Happy industry

photoIt’s time for me to take a shower, so I tell my 8-year-old I’m heading upstairs. He says he’s going to stay downstairs at the little table he shares with his sister by the big sunny window, the table where they do art project after art project. He’s going to draw.

I climb the stairs and, before I shower, I check my email and get tangled up in some work-related stuff. As I’m trying to muddle through a problem, sending off emails and double-checking case notes, I hear whistling from downstairs. Sometimes tuneless, sometimes melodic, always cheery, it’s the sound of a child doing what children love to do most: being creative, making something, exploring the space between his own imagination and the world around, his discoveries reflected in what he puts on the page. I can hear my son drawing away happily, his cheerful bird call signaling to the world that he is drawing at the table by the sunny window and loving the moment. It’s the sound of happy industry.

My son and daughter are very different kids. My son wears contentment on his sleeve, humming and singing and whistling while drawing or painting or reading or building or even eating. Yes, he hums when he is eating something that he really loves – nice feedback for the cook. My daughter shows her contentment differently, by channeling her natural intensity into an activity, be it art or reading or writing or pretending. She just goes deeply into whatever it is, and it’s her involvement and concentration that tell me that she’s truly happy.

Both of my kids seem happiest when they are creating. Children love to make stuff. They are industrious. It’s not the adult version of productivity, which is so often marred by anxiety and pressure, banality, repetition, performance metrics and high-stakes outcomes. Instead, children pursue happy industry. They eagerly seek ways to interact with the world in a fully active, engaged manner. They turn a box into something to play with; create a small book of drawings; glue together sticks to make a little house; fall into a great book; play school with stuffed animals or dolls; create entire imaginary worlds – it’s all about making something, transforming one thing into something else, learning and engaging, pretending, being active, not passive. A great deal of what they do most naturally is inherently creative. When their version of productivity is devalued and forced to look more like that of adults – e.g., with an over-reliance on performance metrics, high-stakes outcomes (i.e., testing), repetition, banality, pressure – we are getting in the way of their healthy development.

The trailblazing psychologist Erik Erikson conceptualized psychosocial development as a set of stages, each stage framed as a conflict between a healthy developmental step and what happens if that stage is not completed successfully. His theory, unlike other psychoanalytic theories of the day, extended the concept of development across the lifespan and was concrete about what people are trying to accomplish at each stage. The fourth stage of psychosocial development, from ages 5 to 11, he called “Industry vs. Inferiority.” Healthy development in this stage is marked by increasing pride in one’s accomplishments, active engagement with the world around oneself, and a blossoming sense of oneself as competent. In college and graduate school, studying child psychology, I was particularly taken with the sense that children are industrious, and their form of industry is fun and creative and both inspiring and humbling to see.

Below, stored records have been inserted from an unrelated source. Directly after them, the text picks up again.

-- ==== Sys2Proof/Machine/Store.lean ====
section
/-!
DEFINITION. The non-volatile store (R490 to R511): geometry, states, transactions and their effects, the scrub, wear
levelling, the persistent log, and the store commands.
-/
namespace Sys2Proof.Machine

/-! ## Geometry and states (R492, R502) -/

/-- Changes the store. -/
def modNv (g : Nv → Nv) (s : State) : State := { s with nv := g s.nv }

/-- A device of the store. -/
def nvDev (s : State) (d : Nat) : NvDevice := s.nv.devices.getD d {}

/-- Changes a device of the store. -/
def modDev (d : Nat) (g : NvDevice → NvDevice) (s : State) : State :=
  modNv (fun n => { n with devices := n.devices.set d (g (nvDev s d)) }) s

/-- Data bytes of a block: 64 pages, 15/16 of their main area (R494). -/
def NvDevice.blockBytes (d : NvDevice) : Nat := d.pageKiB * 61440

/-- The device whose geometry the logical layout follows: the smaller one that answers (R492). -/
def nvSmaller (s : State) : NvDevice :=
  let a := nvDev s 0
  let b := nvDev s 1
  if a.blocks = 0 then b else if b.blocks = 0 || a.capMbit ≤ b.capMbit then a else b

/-- SLOT_SIZE in bytes (Table 21.1). -/
def NvDevice.slotSize (d : NvDevice) : Nat := min 67108864 (d.capMbit * 131072 / 4)

/-- Blocks of an image slot, skip spares included (Table 21.1). -/
def NvDevice.slotBlocks (d : NvDevice) : Nat :=
  let n := ceilDiv d.slotSize d.blockBytes
  n + ceilDiv n 16

/-- Blocks of the managed area. -/
def NvDevice.managed (d : NvDevice) : Nat := d.blocks - 8 - 2 * d.slotBlocks

/-- Bytes of logical space (R492). -/
def NvDevice.logical (d : NvDevice) : Nat := (d.managed - 64) * 7 / 8 * d.blockBytes

/-- Bytes of the SNAPSHOT region: what SYSTEM, USER and LOG leave (Table 21.2). -/
def snapshotBytes (s : State) : Nat := (nvSmaller s).logical - 14680064

/-- SNAPSHOT bytes used. -/
def snapshotUsed (s : State) : Nat := (s.nv.snapshots.map fun n => n.content.length).sum

/-- Whether the store takes writes: some device is OK (R502). -/
def storeUp (s : State) : Bool := s.nv.devices.any fun d => d.state = 1

/-- STORE of NV_STATUS: 0 unavailable, 1 single, 2 mirrored (R502). -/
def storeState (s : State) : Nat := (s.nv.devices.filter fun d => d.state = 1).length

/-- Puts a device in a state, and raises NV_DEVICE_STATE (R502, Table 21.8). -/
def setDeviceState (d new : Nat) (s : State) : State :=
  let old := (nvDev s d).state
  if old = new then s
  else
    let s := modDev d (fun x => { x with state := new }) s
    raiseLead 0x0E01 (if new = 4 || !storeUp s then 4 else 3) d (old * 256 + new) (nvDev s d).freeManaged s

/-- Counts in a device's counters (R510). -/
def countNv (d idx n : Nat) (s : State) : State := count 0x10 d idx n s

/-- The blocks of an anchor page and of the image slots, which the anchor's own bad-block table covers (Table 21.1). -/
def NvDevice.direct (d : NvDevice) : Nat := 8 + 2 * d.slotBlocks

/-- Whether a device takes reads: OK, or worn and read only (Table 21.3). -/
def readable (s : State) (d : Nat) : Bool := (nvDev s d).state = 1 || (nvDev s d).state = 3

/-- Whether a device takes writes: OK, or being filled (Table 21.3). -/
def writable (s : State) (d : Nat) : Bool := (nvDev s d).state = 1 || (nvDev s d).state = 2
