-- ==== Sys2Proof/Machine/Buffers.lean ====
section
/-!
DEFINITION. Held frames (R272), the buffer loop (R274), spill (R275 to R277) and the buffer commands (R290).
-/
namespace Sys2Proof.Machine

/-- Raises HOLD_STALL for the frames of a Hall that have been held for more than 1 ms since the last look (R272, R289). -/
def holdStall (h : Nat) (s : State) : State :=
  let above (x : Held) : Bool := x.turn.isNone && 1000000 < s.ns - x.since
  let l := (hallAt s h).held
  match l.find? fun x => above x && !x.stalled with
  | none => s
  | some x =>
    raiseLimited 0x0880 h second (fun _ s =>
        raise 0x0880 (hallDie h) 3 x.port (x.vc * 2 ^ 24 + x.frame.latchkey) (l.filter above).length s)
      (modHall h (fun a => { a with held := l.map fun x => if above x then { x with stalled := true } else x }) s)

/-- HELD_FRAME_RETRY (R272): a Hall retries its held frames, oldest first; they are one of its sources of decisions (R273). -/
def execHeldFrameRetry (hall : Nat) (s : State) : Answer :=
  let s := holdStall hall s
  let l := (hallAt s hall).held.filter fun x => x.turn.isNone
  guard (hall < 4) "Hall"
    (if l = [] then s
     else withShares hall l (fun s => l.foldl (fun s x => offer hall 4 x s)
       (modHall hall (fun a => { a with held := a.held.filter fun x => x.turn.isSome }) s)) s)

/-- Whether some queue of a Hall on a VC holds cells. -/
def vcHolds (s : State) (h v : Nat) : Bool := s.buf.queues.any fun e => hallOf e.1.1 = h && e.1.2 = v && e.2.frames ≠ []

/-- BUFFER_LOOP (R274): the loop of a Hall changes K of at most one VC. -/
def execBufferLoop (hall : Nat) (s : State) : Answer :=
  let a := hallAt s hall
  let sh := sharedSpace s hall
  let free := (sh - sharedUsed s hall) * 256
  let k (v : Nat) : Nat := a.k.getD v 0
  let s0 := modHall hall (fun a => { a with refusedVcs := 0 }) s
  let set (v n : Nat) (s : State) : State := modHall hall (fun a => { a with k := a.k.set v n }) s
  guard (hall < 4) "Hall"
    (if !bit (hallSetting s hall 4 1) 0 then s0
     else if free < hallSetting s hall 24 2 * sh then
       match [1, 2, 3, 4].find? fun v => vcHolds s hall v && hallSetting s hall (15 + v) 1 < k v with
       | some v => countHall hall 37 1 (set v (k v - 1) s0)
       | none => s0
     else if hallSetting s hall 26 2 * sh < free then
       match [4, 3, 2, 1].find? fun v => bit a.refusedVcs v && k v < hallSetting s hall (19 + v) 1 with
       | some v => countHall hall 38 1 (set v (k v + 1) s0)
       | none => s0
     else s0)

/-- SPILL_WRITE_ACK (R275): the oldest spill write of a Hall is acknowledged, and its frame leaves its reserve. -/
def execSpillWriteAck (hall : Nat) (s : State) : Answer :=
  match tget s.buf.spillWrites hall [] with
  | [] => guard (hall < 4) "Hall" s
  | x :: r => .next (freeFrame x hall { s with buf := { s.buf with spillWrites := tset s.buf.spillWrites hall r } })

/-! ## Commands (Tables 11.9 and 11.10) -/

/-- The checks of Hall settings (Tables 11.3 and 11.9). -/
def hallChecks (p : Bytes) : List (Bool × Refuse) :=
  let rng8 (off hi : Nat) : Bool × Refuse := (hi < u8 p off, badParam 4 off)
  let rng16 (off lo hi : Nat) : Bool × Refuse := (u16 p off < lo || hi < u16 p off, badParam 4 off)
  [chk (p.length ≠ 44) (badParam 1 0xFFFF), (16 ≤ u8 p 1, badParam 3 1), (2 ≤ u8 p 4, badParam 3 4),
   (Nat.land (u8 p 5) 0xE1 ≠ 0, badParam 3 5), (Nat.land (u8 p 6) 0xE1 ≠ 0, badParam 3 6), (setBits 4 (u8 p 1) = [], badParam 4 1)] ++
  ((List.range 16).map fun i => rng8 (8 + i) 9) ++
  [rng16 24 1 255, rng16 26 1 255, rng16 28 1 240, rng16 30 1 240, rng16 32 1 65535, rng16 34 8 1024,
   chk (u32 p 36 < 1024 || 65536 < u32 p 36) (badParam 4 36), rng16 40 64 4096] ++
  ((List.range 4).map fun i => chk (u8 p (9 + i) < u8 p (16 + i) || u8 p (20 + i) < u8 p (9 + i)) (badParam 6 (9 + i))) ++
  [chk (u16 p 26 ≤ u16 p 24) (badParam 6 24), chk (u16 p 28 ≤ u16 p 30) (badParam 6 28)]

/-- The checks of port grants (Tables 11.1 and 11.9). -/
def grantChecks (p : Bytes) : List (Bool × Refuse) :=
  [chk (p.length ≠ 24) (badParam 1 0xFFFF), (1280 ≤ u16 p 4, badParam 4 4), (u16 p 6 = 0 || 1280 < u16 p 4 + u16 p 6, badParam 4 6)] ++
  ((List.range 8).map fun v => chk (u16 p (8 + 2 * v) < (if v = 7 then 4 else 33) || 4096 < u16 p (8 + 2 * v)) (badParam 4 (8 + 2 * v)))

/-- BUFFER_CONFIG: what it admits. -/
def opBufferConfig : OpSpec := { opcode := 0x0810, lengths := fun n => n = 44 || n = 24, staging := true }

/-- BUFFER_CONFIG (Table 11.9). -/
def execBufferConfig (q : Request) (s : State) : Answer :=
  runCommand opBufferConfig (.bufferConfig q) q anyBlock (fun _ s =>
    let p := q.params
    match u8 p 0 with
    | 0 => withChecks (hallChecks p) s fun s =>
        let v := zeros 4 ++ (p.drop 4).take 3 ++ zeros 1 ++ (p.drop 8).take 34 ++ zeros 2
        stageDone q 0 ((setBits 4 (u8 p 1)).map fun h => { key := .hallBuf h, value := v }) [] s
    | 1 => withChecks (grantChecks p) s fun s =>
        stageDone q 4 ((List.range (u16 p 6)).map fun i => { key := .grant (u16 p 4 + i), value := p.drop 8 }) [] s
    | _ => .refuse (badParam 3 0) s) s

/-- The record of one queue in BUFFER_READ. -/
def queueRecord (s : State) (h p v : Nat) : Bytes :=
  let q := queueAt s p v
  let key := (portOwner s p).getD 0
  beBytes 4 (sumCells q.frames) ++ beBytes 4 (sumCells q.spilled) ++ beBytes 4 (q.frames.length + q.spilled.length) ++
  beBytes 4 (2 ^ (hallAt s h).k.getD v 0 * freeCells s h key / 64)

/-- BUFFER_READ: what it admits. -/
def opBufferRead : OpSpec := { opcode := 0x0811, observer := true, lengths := fun n => n = 4, reads := true }

/-- BUFFER_READ (Table 11.10). -/
def execBufferRead (q : Request) (s : State) : Answer :=
  runCommand opBufferRead (.bufferRead q) q anyBlock (fun _ s =>
    let p := q.params
    let h := u8 p 0
    let n := u16 p 2
    let withPort := bit (u8 p 1) 0
    withChecks [(3 < h, badParam 4 0),
        (withPort && (1280 ≤ n || hallOf n ≠ h || gangBase s n ≠ n), badParam 4 2)] s fun s =>
      let a := hallAt s h
      .ok (beBytes 1 h ++ beBytes 1 (hallSetting s h 4 1 + 2 * b2n a.spilling) ++ zeros 2 ++ beBytes 4 a.active ++
        beBytes 4 (ingressReserve s h) ++ beBytes 4 (otherReserve s h) ++ beBytes 4 (sharedSpace s h) ++
        beBytes 4 (sharedUsed s h) ++ beBytes 4 a.headroomUse ++ beBytes 4 ((a.spillUsed.map (·.2)).sum) ++
        a.k.flatMap (beBytes 1) ++ beBytes 2 (32 - a.spareUsed.length) ++ beBytes 2 ((3145728 - a.active) / 3072) ++
        beBytes 4 (a.held.filter fun x => x.turn.isNone).length ++ zeros 4 ++
        (if withPort then (List.range 8).flatMap (queueRecord s h n) else [])) s) s

end Sys2Proof.Machine
end

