/-- LIGHT_LOOP_PASS (R169, R467): every 10 s, each lit laser of the modules of a Window. -/
def execLightLoopPass (window : Nat) (s : State) : Answer :=
  guard (window < 8) "Window"
    (let s := takeLimits (2 * window + 1) (takeLimits (2 * window) s)
     if lightHeld s window then s else [1, 2].foldl (fun s side => (List.range 9).foldl (fun s l => loopLaser window side l s) s) s)

/-! ## Commands (Tables 6.11 to 6.16) -/

/-- STATE of a module position (Table 6.11). -/
def moduleCode (s : State) (m : Nat) : Nat :=
  let x := moduleAt s m
  if x.state ≠ 2 then (if x.state = 3 then 5 else x.state)
  else if x.lasers.all (·.failed) then 4
  else if activeOn s (m / 2) (sideOf m) = [] then 3 else 2

/-- The record of one laser in LASER_STATE_READ; its feed powers are those of the last window (DESIGN CHOICE, log 65). -/
def laserRecord (s : State) (m l : Nat) : Bytes :=
  let w := m / 2
  let y := (moduleAt s m).lasers.getD l {}
  let p := feedPoint s w (sideOf m) l
  let lastOfPoint (p : MonitorPoint) : Option Int := p.windows.head?.bind fun x => x.2.1
  beBytes 1 l ++ beBytes 1 (b2n (decide ((lightAt s w).sel.getD l 0 = sideOf m)) + 2 * b2n y.failed + 4 * b2n p.los +
    8 * b2n p.lowWarn + 16 * b2n p.lowAlarm + 32 * b2n y.biasWarn + 64 * b2n y.biasAlarm) ++ powerField (lastOfPoint p) ++
    powerField (if l = 8 then none else lastOfPoint (pointAt s w (sideOf m + 3, 0, l))) ++ beBytes 2 y.bias ++
    beBytes 2 (natOfInt 16 y.offset) ++ zeros 2

/-- LASER_STATE_READ: what it admits. -/
def opLaserStateRead : OpSpec := { opcode := 0x0600, observer := true, lengths := fun n => n = 4, reads := true }

/-- The bias settings of a module position as last written (Table 6.16). -/
def limitsOf (x : LaserModule) : Nat × Bool × Bool := x.limits.getD (x.ceiling, x.autoSwitch, x.loopHold)

/-- LASER_STATE_READ (Table 6.11). -/
def execLaserStateRead (q : Request) (s : State) : Answer :=
  runCommand opLaserStateRead (.laserStateRead q) q anyBlock (fun _ s =>
    let m := u8 q.params 0
    let x := moduleAt s m
    withChecks [(15 < m, badParam 4 0)] s fun s =>
      .ok (beBytes 1 m ++ beBytes 1 (moduleCode s m) ++
        beBytes 1 (b2n x.cmisOk + 2 * b2n x.fineTune + 4 * b2n (limitsOf x).2.1 + 8 * b2n (limitsOf x).2.2) ++ beBytes 1 (limitsOf x).1 ++
        padTo 16 x.serial ++ beBytes 2 (natOfInt 16 x.temp) ++ beBytes 2 x.power ++ zeros 4 ++
        (List.range 9).flatMap (laserRecord s m)) s) s

/-- LASER_CMIS_ACCESS: what it admits. -/
def opLaserCmisAccess : OpSpec := { opcode := 0x0601, lengths := fun n => 8 ≤ n }

/-- LASER_CMIS_ACCESS (Table 6.12): `ack` and `data` are what the module answers. -/
def execLaserCmisAccess (q : Request) (ack : Bool) (data : Bytes) (s : State) : Answer :=
  runCommand opLaserCmisAccess (.laserCmisAccess q ack data) q anyBlock (fun _ s =>
    let p := q.params
    let m := u8 p 0
    let n := u8 p 5
    let wr := u8 p 1 = 1
    let up (k : Nat) : Nat := ceilDiv k 4 * 4
    let address := ((u8 p 2 * 256 + u8 p 3) * 256 + u8 p 4) * 256 + n
    withChecks [chk (15 < m) (badParam 4 0), (1 < u8 p 1, badParam 3 1), (n = 0 || 128 < n || 256 < u8 p 4 + n, badParam 4 5),
        (p.length ≠ 8 + (if wr then up n else 0), badParam 1 0xFFFF),
        (wr && (u8 p 4 < 128 || 16 ≤ u8 p 3) && activeOn s (m / 2) (sideOf m) ≠ [], badParam 0x80 0),
        ((moduleAt s m).state < 2, { status := 0x0B, reason := 4 })] s fun s =>
      let s := emit (.laser m address (if wr then beNat ((p.drop 8).take n) else 0)) s
      let s := modModule m (fun x => { x with cmisOk := ack }) s
      if !ack then .refuse { status := 9, reason := 0x80 } s
      else .ok (beBytes 1 n ++ zeros 3 ++ (if wr then [] else padTo (up n) (data.take n))) s) s

/-- RX_POWER_READ: what it admits. -/
def opRxPowerRead : OpSpec :=
  { opcode := 0x0603, observer := true, tenant := true, lengths := fun n => n = 4, reads := true }

/-- Whether every port on the fibre or Transom input of a request lies in a block. -/
def rxInBlock (q : Request) (s : State) (key : Nat) : Bool :=
  let p := q.params
  let base := if u8 p 1 = 0 then 128 * u8 p 0 + 8 * u8 p 2 else 1024 + 32 * u8 p 0 + 8 * u8 p 2
  u8 p 1 < 2 && (blockAt s key).any fun b => (List.range 8).all fun l => b.hasPort (base + l)

/-- The record of one wavelength in RX_POWER_READ, and the state whose draws its average used. -/
def powerRecord (w source index l : Nat) (s : State) : Bytes × State :=
  let p := pointAt s w (source, index, l)
  let x := avgWindows (pointClass s w (source, index, l)).avg p.windows
  let a := averageOf x.1 s
  (powerField (p.windows.head?.bind fun y => y.2.1) ++ powerField a.1 ++
    beBytes 1 (p.range + 4 * b2n (p.windows.head?.any fun y => y.2.2) + 8 * b2n p.los + 16 * b2n p.lowWarn +
      32 * b2n p.lowAlarm + 64 * b2n p.highWarn + 128 * b2n p.highAlarm) ++ beBytes 1 x.2 ++ zeros 2, a.2)

/-- RX_POWER_READ (Table 6.14). -/
def execRxPowerRead (q : Request) (s : State) : Answer :=
  runCommand opRxPowerRead (.rxPowerRead q) q (rxInBlock q) (fun _ s =>
    let p := q.params
    let src := u8 p 1
    withChecks [(7 < u8 p 0, badParam 4 0), (5 < src, badParam 4 1),
        ((if src = 0 then 15 else if src = 1 then 3 else 0) < u8 p 2, badParam 4 2)] s fun s =>
      let r := (List.range 9).foldl (fun (a : Bytes × State) l =>
        let b := powerRecord (u8 p 0) src (u8 p 2) l a.2
        (a.1 ++ b.1, b.2)) ([], s)
      .ok (p.take 3 ++ zeros 1 ++ r.1) r.2) s

/-- MONITOR_CONFIG: what it admits. -/
def opMonitorConfig : OpSpec := { opcode := 0x0604, lengths := fun n => n = 16 }

/-- MONITOR_CONFIG (Table 6.15). -/
def execMonitorConfig (q : Request) (s : State) : Answer :=
  runCommand opMonitorConfig (.monitorConfig q) q anyBlock (fun _ s =>
    let p := q.params
    let v (i : Nat) : Int := signedOf 16 (u16 p i)
    let cls := u8 p 1
    let rising := v 4 < v 6 && v 6 < v 8 && v 8 < v 10 && v 10 < v 12
    withChecks [chk (7 < u8 p 0 && u8 p 0 ≠ 255) (badParam 4 0), (2 < cls, badParam 4 1), (3 < u8 p 2, badParam 4 2),
        (u8 p 3 = 0 || 64 < u8 p 3, badParam 4 3), (cls = 2 && (v 14 < 1400 || 1800 < v 14), badParam 4 14),
        (!rising || (cls = 2 && !(v 8 < v 14 && v 14 < v 10)), badParam 6 4)] s fun s =>
      let c : MonitorClass := { integ := u8 p 2, avg := u8 p 3, los := v 4, lowAlarm := v 6, lowWarn := v 8,
                                highWarn := v 10, highAlarm := v 12, target := if cls = 2 then v 14 else 0 }
      let set (s : State) (w : Nat) : State :=
        modLight w (fun x => { x with classes := x.classes.set cls c }) s
      .ok [] ((if u8 p 0 = 255 then List.range 8 else [u8 p 0]).foldl set s)) s

/-- BIAS_LIMITS_SET: what it admits. -/
def opBiasLimitsSet : OpSpec := { opcode := 0x0605, lengths := fun n => n = 4 }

Historic site: former fort

Historic site: former fort

Under the evergreen tree in the front yard, shadows move in the twilight. My kids and two friends are building a fort out of logs. They move about, staying low under the boughs, pausing and squatting and placing logs, spider-walking around their developing creation. Walls take shape; conflicts and compromises get worked out; gravity is reckoned with when some logs topple and have to be placed carefully anew. Plans are laid, attempted, and reworked. Their discussions are barely audible through the house window. My son occasionally whistles. I’m aware of all of these sounds as the hum of contented kids doing what kids love to do most – it’s the hum of happy industry.

3 thoughts on “Happy industry

  1. I can sure relate to this, both in listening to happy industry take place around the house courtesy of kids, and of how trying to make that happy industry look more like that of adults just beats it out of you.

  2. You describe the great challenge of formal education: how to sustain the natural tendency of children to engage in “happy industry” in the service of learning a prescribed curriculum. I’m afraid it’s rarely achieved. Beautifully written, by the way.